Сетевой мусор, или Трэш-цивилизация
- №8, август
- Дмитрий Голынко-Вольфсон
Дизайн Д. Демского |
Экстаз некоммуникации — тревожный и травматичный феномен современного глобального высокотехнологичного капитализма. Паралич коммуникативного пространства — как обратная реакция на провозглашенный Жаном Бодрийаром в 70-80-е годы «экстаз коммуникации», апогей контролируемости, планомерности и проницаемости информационных потоков. Нынешний апофеоз некоммуникации запечатлен и документирован в богатейшем ассортименте культурных реплик и высказываний (здесь и визуальные артефакты, и кинематографические бурлески, и литературные инсайты).
«Клиническая» фаза некоммуникации, начавшаяся в 90-е годы, связана с изъяном в самых сокровенных, эротико-сентиментальных техниках проживания — таков язвительный диагноз мастера итальянского неонатурализма Альдо Нове. Одна миниатюра из его безразлично-непристойного (дань современности) и фривольно-скетчевого (дань традиции) сборника «Супервубинда» называется «Беспроводные наушники». Здесь наушники, проводник звука, выступают трагифарсовым агрегатом некоммуникации. Драматургически миниатюра является нанизыванием спонтанных, автономных, взаимно не стыкуемых и не усваиваемых реплик (подобное дробление и расщепление диалога сопоставимо с чеховско-сорокинской традицией — от «Вишневого сада» к «Очереди» — в русской литературе).

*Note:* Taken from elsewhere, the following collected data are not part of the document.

-- ==== Sys2Proof/Tests/Slice0.lean ====
section
/-!
SUPPORT. The model's own tests: an ill-formed command for each check, words of the Felrad encoding, and for each statement
with hypotheses a state and operands that meet them, clause by clause, at the edges of their ranges.
-/
namespace Sys2Proof.Tests
-- one theorem after another: each evaluation by the kernel waits for the theorems before it
set_option Elab.async false
open Sys2Proof Sys2Proof.Machine

/-! ### Small states -/

/-- Core A, running at 0x1000, with the registers listed. -/
def coreOf (rs : List (Nat × Word)) (stat : Word := 0x1000) : CoreSt :=
  rs.foldl (fun k r => k.setReg r.1 r.2) { run := true, pc := 0x1000, stat := stat }

/-- The reset state with that core A. -/
def onA (rs : List (Nat × Word)) (stat : Word := 0x1000) : State := { State.reset with coreA := coreOf rs stat }

/-- The reset state with the registers listed. -/
def regsOf (l : List (Nat × Word)) (s : State := State.reset) : State := l.foldl (fun s r => s.wr r.1 r.2) s

/-- The state with the epoch of its coupler granted at its field die. -/
def authorised (s : State) : State := (s.wr A.FG_EPOCH 1).wr A.CPL_EPOCH 1

/-- The reset state with a running lamplighter. -/
def onLamp (rs : List (Nat × Word)) : State := { State.reset with lamp := coreOf rs }

/-- A start-up whose checks all pass. -/
def startOk : StartOut := ⟨false, true, true, true, true, false, 0, false, none⟩

def exA : Exe := { who := .a }
def exL : Exe := { who := .lamp }

/-- A command answers a next state of which `p` holds. -/
def then_ (c : Instr) (s : State) (p : State → Bool) : Bool :=
  match exec c s with | .next t => p t | _ => false

/-- Address `a` lies in a yard that the processor owns, with no handover under way. -/
def owned (s : State) (c : Who) (a : Nat) : Bool :=
  match regionOf c a with
  | .yard y => (s.handOf y).isNone && s.ydOwner y == s.groupOf (State.yardMaster c) && ! s.ydMeets a
  | _ => false

theorem owned_sound {s : State} {c : Who} {a : Nat} (h : owned s c a = true) : YardOwned s c a := by
  unfold owned at h
  split at h
  · rename_i y hy
    simp only [Bool.and_eq_true, Option.isNone_iff_eq_none, beq_iff_eq, Bool.not_eq_true'] at h
    exact ⟨y, hy, h.1.1, h.1.2, h.2⟩
  · cases h

/-- Every part of an access lies in a yard that the processor owns. -/
theorem parts_sound {s : State} {c : Who} {a n : Nat} (h : (accParts a n).all (fun p => owned s c p.1) = true) :
    ∀ p ∈ accParts a n, YardOwned s c p.1 := fun p hp => owned_sound (List.all_eq_true.1 h p hp)

/-! ### Well-formed commands -/

theorem test_wf_setup_address : (Instr.registerWrite .coreA 0x08000002 0 0 0).wf = false := by decide
theorem test_wf_even_register : (Instr.div exA 3 2).wf = false ∧ (Instr.div exA 2 3).wf = true := by decide
theorem test_wf_bank : (Instr.spill exA 5).wf = false ∧ (Instr.spill exA 4).wf = true := by decide
theorem test_wf_bank_sp : (Instr.mfb exA 1 2 0 true).wf = false ∧ (Instr.mfb exA 1 2 0 false).wf = true := by decide
theorem test_wf_condition : (Instr.bcc exA 15 0).wf = false := by decide
theorem test_wf_size : (Instr.ldd exA 1 3 0 0 0).wf = false ∧ (Instr.lddu exA 1 0 0 0 0).wf = false := by decide
theorem test_wf_fragment : (Instr.token 0 2 2 []).wf = false := by decide
theorem test_wf_count : (Instr.read 0 0 0).wf = false := by decide
theorem test_wf_host_size : (Instr.hostBar0Access 0 3 none).wf = false := by decide

/-! ### The machine as a whole -/

theorem test_meets_StepRunsFrontCommand : (State.reset.pushFront (.nop exA)).pending = .nop exA :: [] := by decide +kernel

theorem test_meets_IdleStepAdvancesDeviceTime :
    State.reset.pending = [] ∧ State.reset.rung = 0
    ∧ (let s := State.reset.setFld A.PW_STAT 31 29 1; s.pending = [] ∧ s.rung < 2)
    ∧ (let s := State.reset.setFld A.PW_STAT 31 29 2; s.pending = [] ∧ s.rung ≠ 5 ∧ 2 ≤ s.rung)
    ∧ (let s := State.reset.setFld A.PW_STAT 31 29 5; s.pending = [] ∧ s.rung = 5) := by decide +kernel

theorem test_meets_EveryCommandAnswersNext : ∃ t, exec (.nop exA) (onA []) = .next t := ⟨_, rfl⟩

theorem test_meets_StepKeepsCanonicalStores :
    State.reset.Canon ∧ ∃ t, step (State.reset.pushFront (.nop exA)) = .next t := ⟨State.reset_canon, _, rfl⟩

/-! ### Felrad: arithmetic -/

/-- Operands at the edges: no overflow under OVE, an overflow without it. -/
theorem test_meets_MoveAndArithmeticResults :
    Runs (onA [(1, 0x7FFFFFFE), (2, 1)] 0x1200) exA 1 ∧ Runs (onA [(1, 0x7FFFFFFE), (2, 1)] 0x1200) exA 2
    ∧ overflows ((0x7FFFFFFE : Word).toInt + (1 : Word).toInt) = false
    ∧ Runs (onA [(1, 0x7FFFFFFF), (2, 1)]) exA 1 ∧ overflows ((0x7FFFFFFF : Word).toInt + (1 : Word).toInt) = true
    ∧ then_ (.add exA 1 2) (onA [(1, 0x7FFFFFFF), (2, 1)]) (fun t => t.coreA.reg 1 == 0x80000000 && t.coreA.stat == 0x100A)
    ∧ then_ (.sbc exA 1 2) (onA [(1, 0), (2, 0)]) (fun t => t.coreA.reg 1 == 0xFFFFFFFF && t.coreA.stat == 0x1002)
    ∧ then_ (.cmp exA 1 2) (onA [(1, 5), (2, 5)]) (fun t => t.coreA.reg 1 == 5 && t.coreA.stat == 0x1005)
    ∧ then_ (.movi exA 3 0x3FFFF) (onA []) (fun t => t.coreA.reg 3 == 0xFFFFFFFF && t.coreA.pc == 0x1002) := by
  unfold Runs; dsimp only; and_intros <;> decide +kernel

Эти реплики и фразочки вкладываются автором в уста двух молоденьких старлеток-лесбиянок, одна из коих движима игривым и кокетливым желанием разыграть любовную мизансцену, а вторая упорно намеревается досмотреть излюбленную телепрограмму, отгородившись от первой пластиково-полимерной «броней» наушников. Их комично-тривиальная эротическая возня оборачивается имитирующим страсть курлыканьем одной и недовольными отповедями другой, которые перерастают в шумные и плаксивые протесты. Эти протесты провоцируют технические неполадки в наушниках, неожиданную разрядку батареек. Экстаз некоммуникации, с утрированно холодным, гротескно-пародийным ожесточением и сарказмом выведенный Альдо Нове, обрекает обитателей современной «глобальной деревни» мыкаться в поисках остродефицитного и заветного персонального контакта и социально-приватного удовлетворения. Но раз за разом они сталкиваются со спазмом коммуникации, гипертрофированной разъединенностью всех и каждого при всенарастающей густоте, плотности и тотальности телекоммуникационных сетей. Распад коммуникативной утопии (изощренно продуманной, изящно популяризированной и огульно демонизированной теоретиками киберкультуры и новых медиа) был предуготовлен целой серией факторов. Здесь и едва ли осознаваемое постиндустриальным обществом главенство феномена «тотального сервиса», не предусматривающего право произвольного, индивидуального, самостийного выбора. Здесь и часто невидимое, незаметное вкрапление виртуально-электронных приборов и «жучков» в средостение, в жизненно важную «клеточную структуру» социального организма, что влечет за собой психосоматическое перерождение и социума, и отдельного человеческого тела в биотехнологическую машинную арматуру, а это, в свою очередь, приводит к завоеванию культурной авансцены кибернетическим мутантом. Здесь и умильно-обскурантистская патетика New Age. Эта «религия» эпохи хай-тека и мягких наркотиков типа экстази, смесь адаптированного буддизма, филистерской диетологии и мистицизма компьютерных сетей, потчует доверчивое сознание «добрыми», отзывчивыми и якобы терапевтическими мифологиями. Здесь и подмеченная лидирующими критиками идеологии — Славоем Жижеком, Жаком Деррида, Фредриком Джеймисоном, Питером Слотердайком — коммерческая потребность в очередной идеологической доктрине — развлекательной, не репрессивной, эгалитарной, обтекаемо-потаенной, потеснившей развенчанную элитарно-возвышенную и карательно-неподсудную идеологию.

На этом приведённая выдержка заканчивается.